> WORK REQUEST:
Each line from the one holding "none => none" through the final line of the data below is to be given again exactly, and no other line is to appear.

"""

/-- The lowest cause among the checks that a command breaks, causes 1 to 4; 0 for none (R78). -/
def vxCheck (c : EngineCmd) : Nat :=
  let src1 := bit (c.w 0) 5
  if !wellShaped (vxShape src1) c then 1
  else
    let fmtOk : Bool := match c.opcode with
      | 0x00 => c.vfmt.any (vopAllowed c.vfunc)
      | 0x01 => c.vfmt.any fun a => (fmtOfCode (bits (c.w 2) 15 12)).any (cvtAllowed a)
      | 0x02 => c.vfmt == some .f32 && decide (c.vfunc ≤ 3)
      | 0x03 => (c.vfmt == some .f32 || c.vfmt == some .i32) && decide (c.vfunc ≤ 3)
      | 0x04 => c.vfmt.any bcFmt
      | 0x0C => bits (c.w 0) 6 4 != 7 && decide (bits (c.w 0) 3 1 ≤ 4)
      | _ => true
    let rangeOk : Bool := match c.opcode with
      | 0x01 => c.vfmt.all fun a => (fmtOfCode (bits (c.w 2) 15 12)).all fun b =>
          partOk a b (bits (c.w 2) 3 2)
      | 0x04 => src1 || c.vfmt.all fun f => decide (bits (c.w 2) 7 0 < elemCount f)
      | 0x08 | 0x09 => decide (c.vd + vxChunks c ≤ 32)
      | 0x0C => c.vd != c.vfa && c.vd != c.vfb
      | 0x0D => decide (c.vd ≤ 30) &&
          decide (c.w 3 + 0x10000 * c.w 7 + 64 * vxChunks c - 1 ≤ 0xFFFFFFFE)
      | _ => true
    let spanOk : Bool := !(vxReads c || vxWrites c) || addrAt c.words 4 % 2 == 0
    if !fmtOk then 2 else if !rangeOk then 3 else if !spanOk then 4 else 0

/-! ### Element-wise operations (R80) -/

/-- Whether an element is non-zero at its width. -/
def truth (f : Fmt) (b : Bool) : Nat := if b then 2 ^ fmtBits f - 1 else 0

/-- A floating sum, difference, product or fused product, rounded once (R24). -/
def fAdd (f : Fmt) (a b : Nat) : Nat := encodeNum f .nearest (sumNum (decodeExact f a) (decodeExact f b))
def fSub (f : Fmt) (a b : Nat) : Nat :=
  encodeNum f .nearest (sumNum (decodeExact f a) (negNum (decodeExact f b)))
def fMul (f : Fmt) (a b : Nat) : Nat := encodeNum f .nearest (mulNum (decodeExact f a) (decodeExact f b))
def fFma (f : Fmt) (a b c : Nat) : Nat :=
  encodeNum f .nearest (sumNum (mulNum (decodeExact f a) (decodeExact f b)) (decodeExact f c))

/-- One element of VOP; answers the code and whether it saturated (R80). SEL takes a when the bits of the mask element are
not all 0, so also when it is -0 (DESIGN CHOICE, notes/assumptions/112.md). -/
def vopElem (func : Nat) (f : Fmt) (a b c : Nat) : Nat × Bool :=
  let n := fmtBits f
  let sa := signedOf n a
  let sb := signedOf n b
  let sc := signedOf n c
  let top := 2 ^ (n - 1)
  match func with
  | 0x00 => if isInt f then saturate f (sa + sb) else (fAdd f a b, false)
  | 0x01 => if isInt f then saturate f (sa - sb) else (fSub f a b, false)
  | 0x02 => if isInt f then saturate f (sa * sb) else (fMul f a b, false)
  | 0x03 => if isInt f then saturate f (sa * sb + sc) else (fFma f a b c, false)
  | 0x04 => (numMin f a b, false)
  | 0x05 => (numMax f a b, false)
  | 0x06 => if isInt f then saturate f sa.natAbs else (a % top, false)
  | 0x07 => if isInt f then saturate f (-sa) else (if a < top then a + top else a - top, false)
  | 0x08 => (a % top + b / top * top, false)
  | 0x09 => (truth f (numEqual f a b), false)
  | 0x0A => (truth f (numLess f a b), false)
  | 0x0B => (truth f (numLess f a b || numEqual f a b), false)
  | 0x0C => (truth f (isNan f a || isNan f b), false)
  | 0x0D => (if c ≠ 0 then a else b, false)
  | 0x0E => (a, false)
  | 0x10 => (a &&& b, false)
  | 0x11 => (a ||| b, false)
  | 0x12 => (a ^^^ b, false)
  | 0x13 => (a * 2 ^ (b % n) % 2 ^ n, false)
  | _ => (wrapTo n (sa / (2 ^ (b % n) : Nat)), false)

/-- VOP on whole registers. -/
def vopResult (x : Vx) (c : EngineCmd) (f : Fmt) : List (Nat × Bool) :=
  let as := x.elems c.vfa f
  let bs := x.elems c.vfb f
  let cs := x.elems (bits (c.w 2) 4 0) f
  List.zipWith (fun ab cc => vopElem c.vfunc f ab.1 ab.2 cc) (List.zip as bs) cs

/-! ### Conversions (R82–R84) -/

/-- One element converted (R82). The bits of a NaN stay in a conversion to the same format (DEDUCED,
notes/assumptions/137.md). -/
def cvtElem (a b : Fmt) (rm code : Nat) : Nat × Bool :=
  if a = b then (code, false) else convert a b (roundingOf rm) code

/-- The elements of VD after a conversion, and whether one saturated. -/
def cvtResult (x : Vx) (c : EngineCmd) (a b : Fmt) : List Nat × Bool :=
  let rm := bits (c.w 2) 1 0
  let part := bits (c.w 2) 3 2
  let src := x.elems c.vfa a
  let old := x.elems c.vd b
  if elemCount a ≤ elemCount b then
    let n := elemCount a
    let r := src.map (cvtElem a b rm)
    (old.take (part * n) ++ r.map (·.1) ++ old.drop (part * n + n), r.any (·.2))
  else
    let n := elemCount b
    let r := ((src.drop (part * n)).take n).map (cvtElem a b rm)
    (r.map (·.1), r.any (·.2))

/-! ### Reductions (R86, R87) -/

/-- Combines neighbours, one level of the tree. -/
def pairUp {α : Type} (f : α → α → α) : List α → List α
  | a :: b :: r => f a b :: pairUp f r
  | l => l

/-- Six levels of the tree reduce 64 lanes (R86). -/
def reduceLanes {α : Type} (f : α → α → α) (l : List α) : List α := (List.range 6).foldl (fun l _ => pairUp f l) l

/-- The combination of two lanes: 0 sum, 1 max, 2 min; with whether it saturated. -/
def combineLane (f : Fmt) (func : Nat) (a b : Nat × Bool) : Nat × Bool :=
  match func with
  | 0 =>
    let r := vopElem 0 f a.1 b.1 0
    (r.1, a.2 || b.2 || r.2)
  | 1 => (numMax f a.1 b.1, a.2 || b.2)
  | _ => (numMin f a.1 b.1, a.2 || b.2)

/-- The first lane of highest rank: value and lane (R87). -/
def argmaxLanes (f : Fmt) : List (Nat × Nat) → Nat × Nat
  | [] => (0, 0)
  | p :: r => r.foldl (fun best q => if selectRank f best.1 < selectRank f q.1 then q else best) p

/-- A NaN in its canonical form. -/
def canonical (f : Fmt) (c : Nat) : Nat := if !isInt f && isNan f c then canonNan f else c

/-- Lanes 0 and 1 of a reduction, and whether it saturated (R86). -/
def vredResult (x : Vx) (c : EngineCmd) (f : Fmt) : Nat × Nat × Bool :=
  let l := x.elems c.vfa f
  if c.vfunc = 3 then
    let p := argmaxLanes f (List.zip l (List.range l.length))
    (canonical f p.1, p.2, false)
  else
    match reduceLanes (combineLane f c.vfunc) (l.map fun v => (v, false)) with
    | (v, sat) :: _ => (v, 0, sat)
    | [] => (0, 0, false)

/-! ### Streams and top-k (R89, R90) -/

def streamOp1 (op x b c : Nat) : Nat :=
  match op with
  | 1 => fAdd .f32 x b
  | 2 => fSub .f32 x b
  | 3 => fMul .f32 x b
  | 4 => fFma .f32 x b c
  | 5 => numMax .f32 x b
  | 6 => numMin .f32 x b
  | _ => x

def streamOp2 (op x : Nat) : Nat := if op = 0 then x else sfn (op - 1) x

def streamRed (red acc y : Nat) : Nat :=
  match red with
  | 1 => fAdd .f32 acc y
  | 2 => numMax .f32 acc y
  | 3 => numMin .f32 acc y
  | _ => acc

/-- The words of 256 bytes. -/
def lanesOf (d : List Byte) : List Nat := (chunks 4 64 d).map leNat

/-- The results of one chunk of a stream. -/
def streamChunk (x : Vx) (c : EngineCmd) (d : List Byte) : List Nat :=
  let bs := x.elems c.vfa .f32
  let cs := x.elems c.vfb .f32
  List.zipWith (fun v bc => streamOp2 (bits (c.w 0) 3 1) (streamOp1 (bits (c.w 0) 6 4) v bc.1 bc.2))
    (lanesOf d) (List.zip bs cs)

/-- Whether entry p ranks before entry q in a top-k list (R87): value and index. -/
def topBefore (p q : Nat × Nat) : Bool :=
  let a := selectRank .f32 p.1
  let b := selectRank .f32 q.1
  decide (b < a) || (a == b && decide (p.2 < q.2))

/-- Inserts an entry into a ranked list. -/
def topInsert (p : Nat × Nat) : List (Nat × Nat) → List (Nat × Nat)
  | [] => [p]
  | q :: r => if topBefore p q then p :: q :: r else q :: topInsert p r

/-- The entries of a stored list (R90): those that are not empty. -/
def topList (x : Vx) (c : EngineCmd) : List (Nat × Nat) :=
  ((List.zip (x.elems c.vd .f32) (x.elems (c.vd + 1) .i32)).filter (·.2 != 0xFFFFFFFF)).foldl
    (fun l p => topInsert (canonical .f32 p.1, p.2) l) []

/-- Stores a list: empty lanes hold −∞ and 0xFFFF_FFFF (R90). -/
def topStore (x : Vx) (c : EngineCmd) (l : List (Nat × Nat)) : Vx :=
  let pad := 64 - l.length
  let x := x.setReg c.vd (packElems .f32 (l.map (·.1) ++ List.replicate pad 0xFF800000))
  x.setReg (c.vd + 1) (packElems .i32 (l.map (·.2) ++ List.replicate pad 0xFFFFFFFF))

/-- The list after one chunk (R90). -/
def topChunk (c : EngineCmd) (start : List (Nat × Nat)) (n : Nat) (d : List Byte) : List (Nat × Nat) :=
  let base := c.w 3 + 0x10000 * c.w 7 + 64 * n
  let k := bits (c.w 0) 5 0 + 1
  (List.zip (lanesOf d) (List.range 64)).foldl (fun l p =>
    (topInsert (canonical .f32 p.1, base + p.2) l).take k) (start.take k)

/-! ### Faults (R94) -/

/-- Stops the head command with a fault (R94). The address is 0 for the causes to which the table gives none (DESIGN CHOICE,
notes/assumptions/111.md). -/
def State.vxFault (s : State) (k cause pfCause done v : Nat) : State :=
  let op := match (s.vxOf k).queue with | c :: _ => c.opcode | [] => 0
  let s := s.setReg .vxFault k 0 (0x80000000 + cause * 0x8000000 + op * 0x400000 + done % 0x2000)
  let fa := wordOfByte v
  let s := s.setReg .vxFaultVaLo k 0 (fa.toNat % 0x100000000)
  let s := s.setReg .vxFaultVaHi k 0 (fa.toNat / 0x100000000)
  let s := s.modVx k fun x => { x with held := true }
  if cause = 6 then s.raise k 3 2 pfCause fa else s.raise k 7 2 cause

/-- Stops the head command on a poisoned granule (R107). -/
def State.vxPoison (s : State) (k g v : Nat) : State :=
  let s := s.modVx k fun x => { x with held := true }
  s.engineSpFault k 2 1 0 0 (g / 32) (wordOfByte v)

/-- Takes the head command off the queue; the recorded progress moves with the queue (R93). -/
def State.vxPop (s : State) (k : Nat) : State :=
  s.modVx k fun x => { x with
    queue := x.queue.tail
    progress := match x.progress with
      | some p => if p.pidx = 0 then none else some { p with pidx := p.pidx - 1 }
      | none => none }

/-- Sets VX_STATUS.SAT (R80, R84). -/
def State.vxSat (s : State) (k : Nat) (sat : Bool) : State :=
  if sat then s.setFlag fVX_STATUS_SAT true k else s

/-! ### Chunks -/

/-- One chunk of a command (R88–R90). -/
def State.vxChunkRun (s : State) (k : Nat) (c : EngineCmd) (rd wr : List (Nat × PageIs)) (n : Nat) :
    Met × State :=
  match c.opcode with
  | 0x08 =>
    let (d, met, t) := s.readSpan k rd (vxChunk c n) 256
    (match met with
      | .fine => (.fine, t.modVx k fun x => x.setReg (c.vd + n) (ofBytes 0 d))
      | e => (e, t))
  | 0x09 => s.writeWhole k wr (vxChunk c n) (getBytes 0 ((s.vxOf k).reg (c.vd + n)) 0 256)
  | 0x0C =>
    let (d, met, t) := s.readSpan k rd (vxChunk c n) 256
    (match met with
      | .fine =>
        let y := streamChunk (t.vxOf k) c d
        let (met, t) : Met × State :=
          if vxWrites c then t.writeWhole k wr (vxDest c n) (y.flatMap (leBytes 4)) else (.fine, t)
        (match met with
          | .fine =>
            let red := bits (c.w 0) 8 7
            if red = 0 then (.fine, t)
            else (.fine, t.modVx k fun x =>
              x.setReg c.vd (packElems .f32 (List.zipWith (streamRed red) (x.elems c.vd .f32) y)))
          | e => (e, t))
      | e => (e, t))
  | _ =>
    let (d, met, t) := s.readSpan k rd (vxChunk c n) 256
    (match met with
      | .fine => (.fine, t.modVx k fun x =>
          let start := if n = 0 ∧ !bit (c.w 0) 9 then [] else topList x c
          topStore x c (topChunk c start n d))
      | e => (e, t))

/-- n chunks from one on; a chunk that stops leaves those before it complete. -/
def State.vxRunChunks (s : State) (k : Nat) (c : EngineCmd) (rd wr : List (Nat × PageIs)) (first n : Nat) :
    Nat × Met × State :=
  (span first n).foldl (fun (acc : Nat × Met × State) n =>
    match acc.2.1 with
    | .fine =>
      let (met, t) := acc.2.2.vxChunkRun k c rd wr n
      (match met with
        | .fine => (n + 1, .fine, t)
        | e => (n, e, t))
    | _ => acc) (first, .fine, s)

"""

> FINISHED TASK:
      | none => none }

/-- Sets VX_STATUS.SAT (R80, R84). -/
def State.vxSat (s : State) (k : Nat) (sat : Bool) : State :=
  if sat then s.setFlag fVX_STATUS_SAT true k else s

/-! ### Chunks -/

/-- One chunk of a command (R88–R90). -/
def State.vxChunkRun (s : State) (k : Nat) (c : EngineCmd) (rd wr : List (Nat × PageIs)) (n : Nat) :
    Met × State :=
  match c.opcode with
  | 0x08 =>
    let (d, met, t) := s.readSpan k rd (vxChunk c n) 256
    (match met with
      | .fine => (.fine, t.modVx k fun x => x.setReg (c.vd + n) (ofBytes 0 d))
      | e => (e, t))
  | 0x09 => s.writeWhole k wr (vxChunk c n) (getBytes 0 ((s.vxOf k).reg (c.vd + n)) 0 256)
  | 0x0C =>
    let (d, met, t) := s.readSpan k rd (vxChunk c n) 256
    (match met with
      | .fine =>
        let y := streamChunk (t.vxOf k) c d
        let (met, t) : Met × State :=
          if vxWrites c then t.writeWhole k wr (vxDest c n) (y.flatMap (leBytes 4)) else (.fine, t)
        (match met with
          | .fine =>
            let red := bits (c.w 0) 8 7
            if red = 0 then (.fine, t)
            else (.fine, t.modVx k fun x =>
              x.setReg c.vd (packElems .f32 (List.zipWith (streamRed red) (x.elems c.vd .f32) y)))
          | e => (e, t))
      | e => (e, t))
  | _ =>
    let (d, met, t) := s.readSpan k rd (vxChunk c n) 256
    (match met with
      | .fine => (.fine, t.modVx k fun x =>
          let start := if n = 0 ∧ !bit (c.w 0) 9 then [] else topList x c
          topStore x c (topChunk c start n d))
      | e => (e, t))

/-- n chunks from one on; a chunk that stops leaves those before it complete. -/
def State.vxRunChunks (s : State) (k : Nat) (c : EngineCmd) (rd wr : List (Nat × PageIs)) (first n : Nat) :
    Nat × Met × State :=
  (span first n).foldl (fun (acc : Nat × Met × State) n =>
    match acc.2.1 with
    | .fine =>
      let (met, t) := acc.2.2.vxChunkRun k c rd wr n
      (match met with
        | .fine => (n + 1, .fine, t)
        | e => (n, e, t))
    | _ => acc) (first, .fine, s)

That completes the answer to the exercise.